They’ll just put out list prices that are five to six times as high as what they’ll actually get. Just as companies did under Nixon’s wage and price controls.
It’s a pretty Sad Day in America when the President has to sign an Executive Order to enforce 100 year old, long standing ANTI TRUST LAWS!!!
Price lists are not really fesable for hospitals. there are just too many variables.
There can be prices for some seervices but not for all.
When I checked into the hospital, they made me sign a bunch of forms. One said, basically: “I will pay the charges, whatever they are.”
That violates basic contract law, how can someone agree to something when they don’t know what it is? Courts have let these places get away with this for YEARS.
I am one of the “uninsured” because I belong to a healthcare sharing ministry. Because I initially write a check for every medical bill I incur, I applaud this.
Good. Now do an EO requiring country of origin labels on food products.
Something in hospital care is rotten in Denmark! Recently, I took my wife to the local hospital because a viral infection wasn’t resolving. She was there for no more than two hours. They did a chest X-Ray with a portable machine in the exam room and routine blood and urine tests. The prescription they wrote went to our pharmacy so it’s cost was not included. The bill they sent Medicare was $25,000.!

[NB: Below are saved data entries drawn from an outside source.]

-- ==== Sys2Proof/Laws/PerInstr.lean ====
section
/-! SUPPORT. One lemma per constructor of Instr: the row of the opcode map at its opcode byte is available where the
instruction is, takes as many operand bytes as the instruction has, and builds the instruction from them. -/

namespace Sys2Proof.Laws.Encodes

/-- The row `r` is the row of the instruction `i`. -/
def RowOf (r : Row) (i : Instr) : Prop :=
  r.avail = i.availability ∧ ∀ wm wx, i.operand.fits wm wx = true →
    r.build.operandBytes wm wx = (i.operand.bytes wm wx).length ∧
    ∀ rest, r.build.apply wm wx ((i.operand.bytes wm wx ++ rest).getD 0 0) ((i.operand.bytes wm wx ++ rest).getD 1 0)
      ((i.operand.bytes wm wx ++ rest).getD 2 0) = i

/-- The opcode map holds the instruction's row at its opcode byte. -/
def Statement (i : Instr) : Prop := ∃ r, opcodeMap[i.opcode.toNat]? = some r ∧ RowOf r i

/-- A constant that fits its width is read back from its bytes. -/
theorem imm_immBytes (w : Width) (k : Word) (h : w.fits k = true) :
    w.bytes = (w.immBytes k).length ∧
      ∀ rest : List Byte, w.imm ((w.immBytes k ++ rest).getD 0 0) ((w.immBytes k ++ rest).getD 1 0) = k := by
  cases w
  · refine ⟨rfl, fun rest => ?_⟩
    simp only [Width.fits, decide_eq_true_eq] at h
    apply BitVec.eq_of_toNat_eq
    simp [Width.imm, Width.immBytes]; omega
  · exact ⟨rfl, fun rest => by simp [Width.imm, Width.immBytes]⟩

/-- A 24-bit address is read back from its three bytes. -/
theorem addrOf_bytes (l : Addr) : addrOf l.bank (wordOf (lowByte l.offset) (highByte l.offset)) = l := by
  rw [wordOf_lowByte_highByte, addrOf_bank_offset]
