/-- A fetch from RAM or ROM gives what the decoder reads from any stretch of the bytes there that holds the instruction. -/
theorem fetchInstr_of_decode {s : State} {n : Nat} {i : Instr} {rest : List Byte}
    (hback : ∀ k < n, Backed s (s.fetchAddr k)) (h : decode s.cfg.variant s.wm s.wx (s.bytesAt 0 n) = .ok i rest) :
    fetchInstr s = .ok i s := by
  obtain ⟨op, r, bs, hr, hlen, hbytes, rfl⟩ := decode_eq_ok_iff.1 h
  have hn : n = bs.length + rest.length + 1 := by simpa using congrArg List.length hbytes
  rw [hn, State.bytesAt_succ, State.bytesAt_add] at hbytes
  obtain ⟨hop, htail⟩ := List.cons.inj hbytes
  obtain ⟨hbs, _⟩ := List.append_inj htail (s.length_bytesAt _ _)
  rw [← hop] at hr
  exact fetchInstr_of_row hr (hlen ▸ hbs) fun k hk => hback k (by omega)

/-- A fetch from RAM or ROM of an opcode byte without a row is refused by name (R97). -/
theorem fetchInstr_of_illegal {s : State} (hback : Backed s (s.fetchAddr 0))
    (hr : opcodeRow? s.cfg.variant (s.cell (s.fetchAddr 0)) = none) :
    fetchInstr s = .stop (.illegalOpcode (s.cell (s.fetchAddr 0))) := by
  unfold fetchInstr
  rw [read8_of_backed hback, Access.bind_ok, hr]

/-! ## A step at a quiet boundary (60_exceptions.md R346, R369) -/

theorem step_of_quiet {s : State} (h : s.quiet = true) : step s = executeNext s.latchInput := by
  simp only [State.quiet, Bool.and_eq_true, Bool.not_eq_true', beq_iff_eq] at h
  obtain ⟨⟨⟨⟨⟨hrun, hreset⟩, habort⟩, hpin⟩, hnmi⟩, hirq⟩ := h
  simp [step, boundary, boundaryRunning, hrun, hreset, habort, hpin, hnmi, hirq]

@[simp] theorem State.fetchAddr_latchInput (s : State) (k : Nat) : s.latchInput.fetchAddr k = s.fetchAddr k := rfl

@[simp] theorem State.bytesAt_latchInput (s : State) (k n : Nat) : s.latchInput.bytesAt k n = s.bytesAt k n := rfl

/-- At a quiet boundary a step runs what the decoder reads from the bytes at PBR:PC. -/
theorem step_of_decode {s : State} {n : Nat} {i : Instr} {rest : List Byte} (hq : s.quiet = true)
    (hback : ∀ k < n, Backed s (s.fetchAddr k)) (h : decode s.cfg.variant s.wm s.wx (s.bytesAt 0 n) = .ok i rest) :
    step s = exec i s.latchInput := by
  have hf : fetchInstr s.latchInput = .ok i s.latchInput :=
    fetchInstr_of_decode (n := n) (rest := rest) hback (by simpa using h)
  rw [step_of_quiet hq, executeNext, hf, Access.andThen_ok]

end Sys2Proof.Machine

open Sys2Proof.Machine

/-- Settles O6: the whole stretch of bytes is the instruction's. -/
theorem stepRunsDecodedInstruction : Obligations.StepRunsDecodedInstruction := by
  intro s i n hq hback h
  exact step_of_decode hq hback (s.bytesAt_zero_eq_range n ▸ h)

/-- Settles O7: taking the input changes neither the byte fetched nor the variant. -/
theorem illegalOpcodeIsRefused : Obligations.IllegalOpcodeIsRefused := by
  intro s hq hback hr
  have hf : fetchInstr s.latchInput = .stop (.illegalOpcode (s.latchInput.cell (s.latchInput.fetchAddr 0))) :=
    fetchInstr_of_illegal hback (by simpa using hr)
  rw [step_of_quiet hq, executeNext, hf, Access.andThen_stop, State.fetchAddr_latchInput, State.cell_latchInput]

namespace Sys2Proof.Machine

/-! ## A placed program (log 19) -/

theorem OnlyMem.fetchAddr {s t : State} (h : OnlyMem s t) (k : Nat) : t.fetchAddr k = s.fetchAddr k := by rw [h]; rfl
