-- ==== Sys2Proof/Machine/ControlTransfer.lean ====
section
/-! DEFINITION. 00EE, 1nnn, 2nnn, 3xkk, 4xkk (41_control_transfer.md section 2). In each meaning `s.pc` is
the address of the instruction itself (10_state.md R15). -/

namespace Sys2Proof.Machine

/-- RET (41_control_transfer.md R102): the popped value goes to `PC` with no adjustment. -/
def execRet (s : State) : Host.Outcome State Fault Refusal :=
  match s.pop with
  | none => .next (s.raise .stackUnderflow (encode .ret))
  | some (w, t) => .next (t.setPc w)

/-- JP nnn (41_control_transfer.md R103). -/
def execJp (nnn : BitVec 12) (s : State) : Host.Outcome State Fault Refusal :=
  .next (s.setPc (absAddr nnn))

/-- CALL nnn (41_control_transfer.md R104): the return address `PC + 2` is pushed (decision D19, log 20). -/
def execCall (nnn : BitVec 12) (s : State) : Host.Outcome State Fault Refusal :=
  match s.push (s.pc + 2) with
  | none => .next (s.raise .stackOverflow (encode (.call nnn)))
  | some t => .next (t.setPc (absAddr nnn))

/-- SE Vx, kk (41_control_transfer.md R105). -/
def execSe (x : Reg) (kk : Byte) (s : State) : Host.Outcome State Fault Refusal :=
  if s.getV x = kk then .next s.skip else .next s.advance

/-- SNE Vx, kk (41_control_transfer.md R106). -/
def execSne (x : Reg) (kk : Byte) (s : State) : Host.Outcome State Fault Refusal :=
  if s.getV x ≠ kk then .next s.skip else .next s.advance

end Sys2Proof.Machine
end

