-- ==== Sys2Proof/Tests/Slice0.lean ====
section
/-! SUPPORT. The model's own tests, each on one step of a small state; expected values are those of
95_test_vectors.md, whose identifier a docstring names, or of the rule it names. Then a witness for every
obligation that has hypotheses, named after it. -/

namespace Sys2Proof.Tests

open Sys2Proof.Machine

/-! ## Helpers -/

/-- The reset state with instruction word `w` at 0x0200. -/
def ready (w : Nat) : State := State.reset.withFetchWord 16 w

/-- The state with some registers set. -/
def regs (l : List (Reg × Byte)) (s : State) : State := l.foldl (fun t p => t.setV p.1 p.2) s

/-- The state with bytes stored from an address up. -/
def bytes (a : Nat) (bs : List Byte) (s : State) : State := s.setMem (s.mem.writeList a bs)

/-- The state after one tick. -/
def tick (s : State) : Option State :=
  match step s with
  | .next t => some t
  | .fault _ => none
  | .refused _ => none

/-- The state after two ticks. -/
def tick2 (s : State) : Option State := (tick s).bind tick

/-- `HALTED` and the fault report: code, pc, opcode, address, cycle. -/
def report (s : State) : List Nat :=
  [s.halted.toNat, s.faultCode.bits.toNat, s.faultPc.toNat, s.faultOpcode.toNat, s.faultAddr.toNat, s.faultCycle]

/-- Some bytes of the packed framebuffer, by their numbers. -/
def packed (ks : List (Fin 256)) (s : State) : List Byte := ks.map s.fb.packedByte

/-- How many rows have a lit pixel. -/
def litRows (s : State) : Nat := s.fb.toList.countP (· ≠ 0)

/-! ## Well-formedness: a sprite of 16 rows is no instruction -/

theorem test_wellFormed_refuses_height_16 : ¬ (Instr.drw 0 0 16).WellFormed := by decide

theorem test_wellFormed_accepts_height_15 : (Instr.drw 15 15 15).WellFormed := by decide

/-! ## Decoding: a word of every row, from the patterns of 30_encoding.md R66 (vectors E1 to E28) -/

theorem test_decode_control :
    decode 0x00E0 = .ok .cls ∧ decode 0x00EE = .ok .ret ∧ decode 0x1ABC = .ok (.jp 0xABC) ∧
    decode 0x2FFF = .ok (.call 0xFFF) ∧ decode 0x332A = .ok (.se 3 0x2A) ∧
    decode 0x4F01 = .ok (.sne 15 1) := by decide

theorem test_decode_registers :
    decode 0x6AFF = .ok (.ldImm 10 0xFF) ∧ decode 0x7F02 = .ok (.addImm 15 2) ∧
    decode 0x8120 = .ok (.ldReg 1 2) ∧ decode 0x8122 = .ok (.andReg 1 2) ∧
    decode 0x8123 = .ok (.xorReg 1 2) ∧ decode 0x8124 = .ok (.addReg 1 2) ∧
    decode 0xCFFF = .ok (.rnd 15 0xFF) := by decide

theorem test_decode_index_and_display :
    decode 0xA123 = .ok (.ldI 0x123) ∧ decode 0xF11E = .ok (.addI 1) ∧ decode 0xF229 = .ok (.ldF 2) ∧
    decode 0xF333 = .ok (.ldB 3) ∧ decode 0xF455 = .ok (.ldMemVx 4) ∧
    decode 0xFF65 = .ok (.ldVxMem 15) ∧ decode 0xD125 = .ok (.drw 1 2 5) := by decide

theorem test_decode_timers :
    decode 0xF107 = .ok (.ldVxDt 1) ∧ decode 0xF215 = .ok (.ldDtVx 2) ∧
    decode 0xF318 = .ok (.ldStVx 3) := by decide

/-- E3 to E26: absent instructions of the CHIP-8 family, and FIXED patterns that match all 16 bits. -/
theorem test_decode_illegal :
    [0x0000, 0x00E1, 0x01E0, 0x0FEE, 0x00FF, 0x5120, 0x8121, 0x8125, 0x8126, 0x812E, 0x9120, 0xB123,
      0xE19E, 0xE1A1, 0xF10A, 0xF100, 0xF175, 0xF1FF].all
      (fun k => decide (decode (BitVec.ofNat 16 k) =
        .error (.unknownInstruction (BitVec.ofNat 16 k)))) = true := by decide

theorem test_decodeTableWord : decodeTableWord 16 0xD125 = some (.drw 1 2 5) ∧
    decodeTableWord 16 0x5120 = none := by decide

/-! ## Control transfer (vectors T1 to T16) -/

/-- T1. -/
theorem test_jp : (tick (ready 0x1ABC)).map (·.pc) = some 0x0ABC := by decide

/-- T6. -/
theorem test_call_at_the_top :
    (tick ((State.reset.setPc 0x0FFE).withFetchWord 16 0x2ABC)).map (fun t => (t.stack, t.pc)) =
      some ([0x1000], 0x0ABC) := by decide

/-- T7. -/
theorem test_call_overflow :
    (tick { ready 0x2300 with stack := List.replicate 15 7 }).map
      (fun t => (report t, t.pc, t.stack.length)) =
      some ([1, 2, 0x0200, 0x2300, 0, 1], 0x0200, 15) := by decide

/-- T9. -/
theorem test_ret :
    (tick { ready 0x00EE with stack := [0x0456, 0x0202] }).map (fun t => (t.pc, t.stack)) =
      some (0x0456, [0x0202]) := by decide

/-- T8. -/
theorem test_ret_underflow :
    (tick (ready 0x00EE)).map report = some [1, 3, 0x0200, 0x00EE, 0, 1] := by decide

/-- T10, T11. -/
theorem test_se :
    (tick (regs [(3, 0x2A)] (ready 0x332A))).map (·.pc) = some 0x0204 ∧
    (tick (regs [(3, 0x2B)] (ready 0x332A))).map (·.pc) = some 0x0202 := by decide

/-- T15: the largest value PC can take. -/
theorem test_se_at_the_top :
    (tick ((State.reset.setPc 0x0FFE).withFetchWord 16 0x3000)).map (·.pc) = some 0x1002 := by decide

/-- T12, T13. -/
theorem test_sne :
    (tick (regs [(3, 0x2A)] (ready 0x432A))).map (·.pc) = some 0x0202 ∧
    (tick (regs [(3, 0x2B)] (ready 0x432A))).map (·.pc) = some 0x0204 := by decide

/-! ## Registers (vectors A1 to A26) -/

/-- A1. -/
theorem test_ldImm :
    (tick (ready 0x6AFF)).map (fun t => (t.v[10], t.pc)) = some (0xFF, 0x0202) := by decide

/-- A4. -/
theorem test_addImm_wraps_without_flag :
    (tick (regs [(0, 0xFF), (15, 7)] (ready 0x7001))).map (fun t => (t.v[0], t.v[15])) =
      some (0, 7) := by decide

/-- A8. -/
theorem test_ldReg : (tick (regs [(14, 0x33), (15, 1)] (ready 0x8EF0))).map (·.v[14]) = some 1 := by decide

/-- A9. -/
theorem test_andReg :
    (tick (regs [(0, 0xCC), (1, 0xAA), (15, 9)] (ready 0x8012))).map (fun t => (t.v[0], t.v[15])) =
      some (0x88, 9) := by decide

/-- A10. -/
theorem test_xorReg :
    (tick (regs [(0, 0xCC), (1, 0xAA), (15, 9)] (ready 0x8013))).map (fun t => (t.v[0], t.v[15])) =
      some (0x66, 9) := by decide

/-- A14, A15: the sums 255 and 256. -/
theorem test_addReg_carry_boundary :
    (tick (regs [(0, 0xFF), (1, 0), (15, 1)] (ready 0x8014))).map (fun t => (t.v[0], t.v[15])) =
      some (0xFF, 0) ∧
    (tick (regs [(0, 0xFF), (1, 1)] (ready 0x8014))).map (fun t => (t.v[0], t.v[15])) =
      some (0, 1) := by decide

/-- A16, A18: x = F and y = F. -/
theorem test_addReg_with_vf :
    (tick (regs [(15, 0xC8), (1, 0x64)] (ready 0x8F14))).map (·.v[15]) = some 1 ∧
    (tick (regs [(0, 0xFA), (15, 0x0A)] (ready 0x80F4))).map (fun t => (t.v[0], t.v[15])) =
      some (4, 1) := by decide

/-- A23: the stated draw 0xB7. -/
theorem test_rnd_of_a_given_draw :
    (rndWith 0xB7 2 0x0F State.reset).v[2] = 0x07 ∧ (rndWith 0xB7 2 0x0F State.reset).pc = 0x0202 := by decide

/-! ## The index register and memory (vectors M1 to M23) -/

/-- M1. -/
theorem test_ldI :
    (tick ((ready 0xA123).setI 0xFFFF)).map (fun t => (t.i, t.pc)) = some (0x0123, 0x0202) := by decide

/-- M4. -/
theorem test_addI_wraps :
    (tick (regs [(0, 2), (15, 9)] ((ready 0xF01E).setI 0xFFFF))).map (fun t => (t.i, t.v[15])) =
      some (1, 9) := by decide

/-- M2. -/
theorem test_addI_above_memory :
    (tick (regs [(0, 1)] ((ready 0xF01E).setI 0x0FFF))).map (fun t => (t.i, t.halted)) =
      some (0x1000, false) := by decide

/-- M6, M8. -/
theorem test_ldF :
    (tick (regs [(0, 0x0F)] (ready 0xF029))).map (·.i) = some 0x004B ∧
    (tick (regs [(0, 0xFF)] (ready 0xF029))).map (·.i) = some 0x04FB := by decide

/-- M12. -/
theorem test_ldB :
    (tick (regs [(0, 0x9D)] ((ready 0xF033).setI 0x0300))).map
      (fun t => [0x300, 0x301, 0x302, 0x303].map t.mem.read) = some [1, 5, 7, 0] := by decide

/-- M15. -/
theorem test_ldB_out_of_range_writes_nothing :
    (tick (regs [(0, 0xFF)] ((ready 0xF033).setI 0x0FFE))).map
      (fun t => (report t, t.mem.read 0xFFE, t.mem.read 0xFFF, t.pc)) =
      some ([1, 4, 0x0200, 0xF033, 0x1000, 1], 0, 0, 0x0200) := by decide

/-- M17: one register, one byte. -/
theorem test_ldMemVx :
    (tick (regs [(0, 1), (1, 2), (2, 3), (3, 0x9C)] ((ready 0xF355).setI 0x0400))).map
      (fun t => ([0x400, 0x401, 0x402, 0x403].map t.mem.read, t.i)) =
      some ([0x9C, 0, 0, 0], 0x0400) := by decide

/-- M19. -/
theorem test_ldMemVx_out_of_range :
    (tick (regs [(3, 0x9C)] ((ready 0xF355).setI 0x1000))).map report =
      some [1, 4, 0x0200, 0xF355, 0x1000, 1] := by decide

/-- M21: one byte, one register. -/
theorem test_ldVxMem :
    (tick (regs [(0, 1), (1, 2), (2, 3)] (bytes 0x400 [0x9C, 0x11] ((ready 0xF365).setI 0x0400)))).map
      (fun t => (t.v[0], t.v[2], t.v[3], t.v[4], t.i)) = some (1, 3, 0x9C, 0, 0x0400) := by decide

/-- M22: the font is in memory. -/
theorem test_ldVxMem_font : (tick ((ready 0xF065).setI 5)).map (·.v[0]) = some 0x20 := by decide

/-! ## The display (vectors G1 to G15) -/

/-- G3: columns wrap in their row. -/
theorem test_drw_wraps :
    (tick (regs [(0, 0x3C)] (bytes 0x300 [0xFF] ((ready 0xD011).setI 0x0300)))).map
      (fun t => (packed [7, 0, 8] t, t.v[15])) = some ([0x0F, 0xF0, 0], 0) := by decide

/-- G14: glyph 0, row by row. -/
theorem test_drw_glyph :
    (tick (ready 0xD005)).map (fun t => (packed [0, 8, 16, 24, 32, 40] t, litRows t, t.v[15])) =
      some ([0xF0, 0x90, 0x90, 0x90, 0xF0, 0], 5, 0) := by decide

/-- G13. -/
theorem test_cls :
    (tick (regs [(15, 5)] ((ready 0x00E0).setFb (Framebuffer.clear.flip 0 0 |>.flip 31 63)))).map
      (fun t => (litRows t, t.v[15], t.pc)) = some (0, 5, 0x0202) := by decide

/-! ## Timers and the cycle (vectors C1 to C11) -/

/-- C1. -/
theorem test_ldVxDt :
    (tick ((ready 0xF307).setDt 9)).map (fun t => (t.dt, t.v[3])) = some (8, 8) := by decide

/-- C3. -/
theorem test_ldDtVx : (tick ((ready 0xF015).setDt 7)).map (·.dt) = some 0 := by decide

/-- C4. -/
theorem test_ldStVx : (tick (regs [(0, 0xFF)] (ready 0xF018))).map (·.st) = some 0xFF := by decide

/-- C6, C7: the countdown of the faulting cycle is kept, and the next tick does nothing. -/
theorem test_illegal_word_halts :
    (tick (((ready 0x00FF).setDt 5).setSt 1)).map (fun t => (report t, t.dt, t.st, t.cycle)) =
      some ([1, 1, 0x0200, 0x00FF, 0, 1], 4, 0, 1) ∧
    tick2 (((ready 0x00FF).setDt 5).setSt 1) = tick (((ready 0x00FF).setDt 5).setSt 1) := by decide

/-- C9: the second byte of the fetch is beyond memory. -/
theorem test_fetch_beyond_memory :
    (tick (State.reset.setPc 0x0FFF)).map report = some [1, 4, 0x0FFF, 0, 0x1000, 1] := by decide

/-- C11: no alignment. -/
theorem test_odd_pc :
    (tick ((State.reset.setPc 0x0201).withFetchWord 16 0x6077)).map (fun t => (t.v[0], t.pc)) =
      some (0x77, 0x0203) := by decide

/-! ## Witnesses

For every obligation with hypotheses, a concrete state and operands that meet all of them together; for one
with several clauses, a witness for each clause, at the boundary of its range. -/

theorem witness_DecodeOfEncodeIsTheInstruction :
    (Instr.drw 15 0 15).WellFormed ∧ (Instr.call 0xFFF).WellFormed := by decide

theorem witness_EncodeOfDecodeIsTheWord : decode 0xD0FF = .ok (.drw 0 15 15) := by decide

theorem witness_RowsDecideWhatDecodes :
    decode 0x8124 = .ok (.addReg 1 2) ∧
    (⟨0xF00F, 0x8004⟩ : OpcodeRow) ∈ opcodeTable ∧ (⟨0xF00F, 0x8004⟩ : OpcodeRow).matches 0x8124 = true := by decide

/-- The boundaries of the listed ranges: 0x0FFF and 0x8FFF are illegal, 0x1000, 0x00E0 and 0xFF65 are not. -/
theorem witness_IllegalWordsAreExactlyTheListedOnes :
    decode 0x0FFF = .error (.unknownInstruction 0x0FFF) ∧
    decode 0x8FFF = .error (.unknownInstruction 0x8FFF) ∧
    decode 0x1000 = .ok (.jp 0) ∧ decode 0x00E0 = .ok .cls ∧ decode 0xFF65 = .ok (.ldVxMem 15) := by decide

/-- At the last fetchable `PC`. -/
theorem witness_TickRunsTheDecodedInstruction :
    let s := (State.reset.setPc 0x0FFE).withFetchWord 16 0x6012
    s.halted = false ∧ s.loadError = false ∧ s.pc.toNat = 0x0FFE ∧
    decode (s.mem.read s.pc.toNat ++ s.mem.read (s.pc.toNat + 1)) = .ok (.ldImm 0 0x12) := by decide

theorem witness_TickOnAnIllegalWordHalts :
    let s := State.reset.setPc 0x0FFE
    s.halted = false ∧ s.loadError = false ∧ s.pc.toNat ≤ 0x0FFE ∧
    decode (s.mem.read s.pc.toNat ++ s.mem.read (s.pc.toNat + 1)) = .error (.unknownInstruction 0) := by decide

/-- At `PC` = 0x0FFF and above. -/
theorem witness_TickBeyondMemoryHaltsAtTheFetch :
    State.reset.halted = false ∧ State.reset.loadError = false ∧
    0x0FFF ≤ (State.reset.setPc 0x0FFF).pc.toNat ∧ 0x0FFF ≤ (State.reset.setPc 0x1002).pc.toNat ∧
    (tick (State.reset.setPc 0x1002)).map (·.faultAddr) = some 0x1002 := by decide

theorem witness_StoppedMachineIgnoresTicks :
    (State.reset.raise .unknownInstruction 0).halted = true ∧
    ({ State.reset with loadError := true } : State).loadError = true := by decide

theorem witness_FaultingCycleChangesNothingElse :
    ∃ t, State.reset.halted = false ∧ step State.reset = .next t ∧ t.halted = true :=
  ⟨_, rfl, rfl, by decide⟩

/-- A fault after the fetch at `PC` = 0x0FFE, and one in the fetch at 0x0FFF. -/
theorem witness_ReportNamesTheFetchedWord :
    (∃ t, (State.reset.setPc 0x0FFE).halted = false ∧ step (State.reset.setPc 0x0FFE) = .next t ∧
      t.halted = true) ∧
    ∃ t, (State.reset.setPc 0x0FFF).halted = false ∧ step (State.reset.setPc 0x0FFF) = .next t ∧
      t.halted = true :=
  ⟨⟨_, rfl, rfl, by decide⟩, ⟨_, rfl, rfl, by decide⟩⟩

/-- A fault of each kind, and none at the values beside it. -/
theorem witness_EachFaultHasItsOneCause :
    (∃ t, State.reset.halted = false ∧ exec .ret State.reset = .next t) ∧
    Instr.raises State.reset .ret = some .stackUnderflow ∧
    Instr.raises { State.reset with stack := List.replicate 15 0 } (.call 0) = some .stackOverflow ∧
    Instr.raises { State.reset with stack := List.replicate 14 0 } (.call 0) = none ∧
    Instr.raises (State.reset.setI 0x0FFE) (.ldB 0) = some (.addressOutOfRange 0x1000) ∧
    Instr.raises (State.reset.setI 0x0FFD) (.ldB 0) = none ∧
    Instr.raises (State.reset.setI 0x1000) (.ldVxMem 0) = some (.addressOutOfRange 0x1000) ∧
    Instr.raises (State.reset.setI 0x0FFF) (.ldMemVx 0) = none ∧
    Instr.raises (State.reset.setI 0x0FF2) (.drw 0 0 15) = some (.addressOutOfRange 0x1000) ∧
    Instr.raises (State.reset.setI 0x0FF1) (.drw 0 0 15) = none ∧
    Instr.raises (State.reset.setI 0xFFFF) (.drw 0 0 0) = none :=
  ⟨⟨_, rfl, rfl⟩, by decide⟩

Medicare paid them less than $1,000. There is something radically wrong with this process, and if the $25k figure is right, I pitty the poor White Guy w/o insurance that gets stuck with the bill!
Exactly.
This sounds like the plan of a person who knows diddly about health care and what drives pricing.
Bravo!
Have you ever asked how much a test would cost? I have. Blank stares.
AMA fascism.
They don’t know or won’t tell you.
And then there are the “trial bills”.
Unless you contest them, they will ruin your credit rating. Eff them! :)
They wear you down when you are least able to defend yourself.
They know what they are doing.
AMA mafia.
Disagree. Would not *only* benefit the uninsured.
Doesn’t require more bureaucrats & bureaucrats shouldn’t be determining prices anyway.
Gives consumers opportunity to protest high costs & overrule the bureaucrats.
It only requires the provider to post itemized costs *before* purchase, like menu items in a restaurant, giving the consumer the choice to accept or reject.
Forces providers to compete.
Also, consumers can note changes in costs & better detect fishy billing, saving $$ for taxpayers.
Requires alert consumers, though.
I was using a walk-in clinic, paying cash for all visits & lab tests, with itemized billing.
Soon as I went on Medicare, the cost of basic office visit went from $100 to $190, almost double!
Each lab test jumped, too.
Why?
Because they could. “The government” is the deep pockets.
I raised heck about it. Most people don’t.
My bill was adjusted.
Bulls and Bears, w/DAvid Asman, on FoxBiz, was supposed to be doing a program segment on all of this, on their show, tonight. Where they reviewed POTUS’ EO, Medicare and Medicaid news, etc.
This is big. Hospitals overcharge those without insurance so they can write of huge ‘losses’.
It’s unfair to the country, to the poor and to taxpayers.
Trump’s amazing.
Since I live in NJ, it was an "out of network" Operation.
This was back when Insurance was good, before the Moron from Kenya, eff'ed it up.
It was an all in the same day surgery, Pre-op testing to the actual repair.
I was speaking to the Doctor about the unique way of doing it.
He explained that the Amish ride in at dawn with cash and need to go back home at the end of the day.
Bottom Line was $4000, if you pay cash for everything.
I paid $250 for the out of network Deductible & the Hospital billed the Insurance Company $17,400
What they settled for was $4700
What it would be know under the current mess, is anybody's guess!
I was in a urgent care clinic a few months a few months back. They had a menu board that listed the prices for most of the services and tests they performed,
...but the action will only benefit the uninsured...
However, I do think it’s broader than that. There will become a real price competition, even if you are insured. The cool thing is that they will have to honor this price even if you are insured.
Then again, it could be like the “list price” on items that is never really the price charged.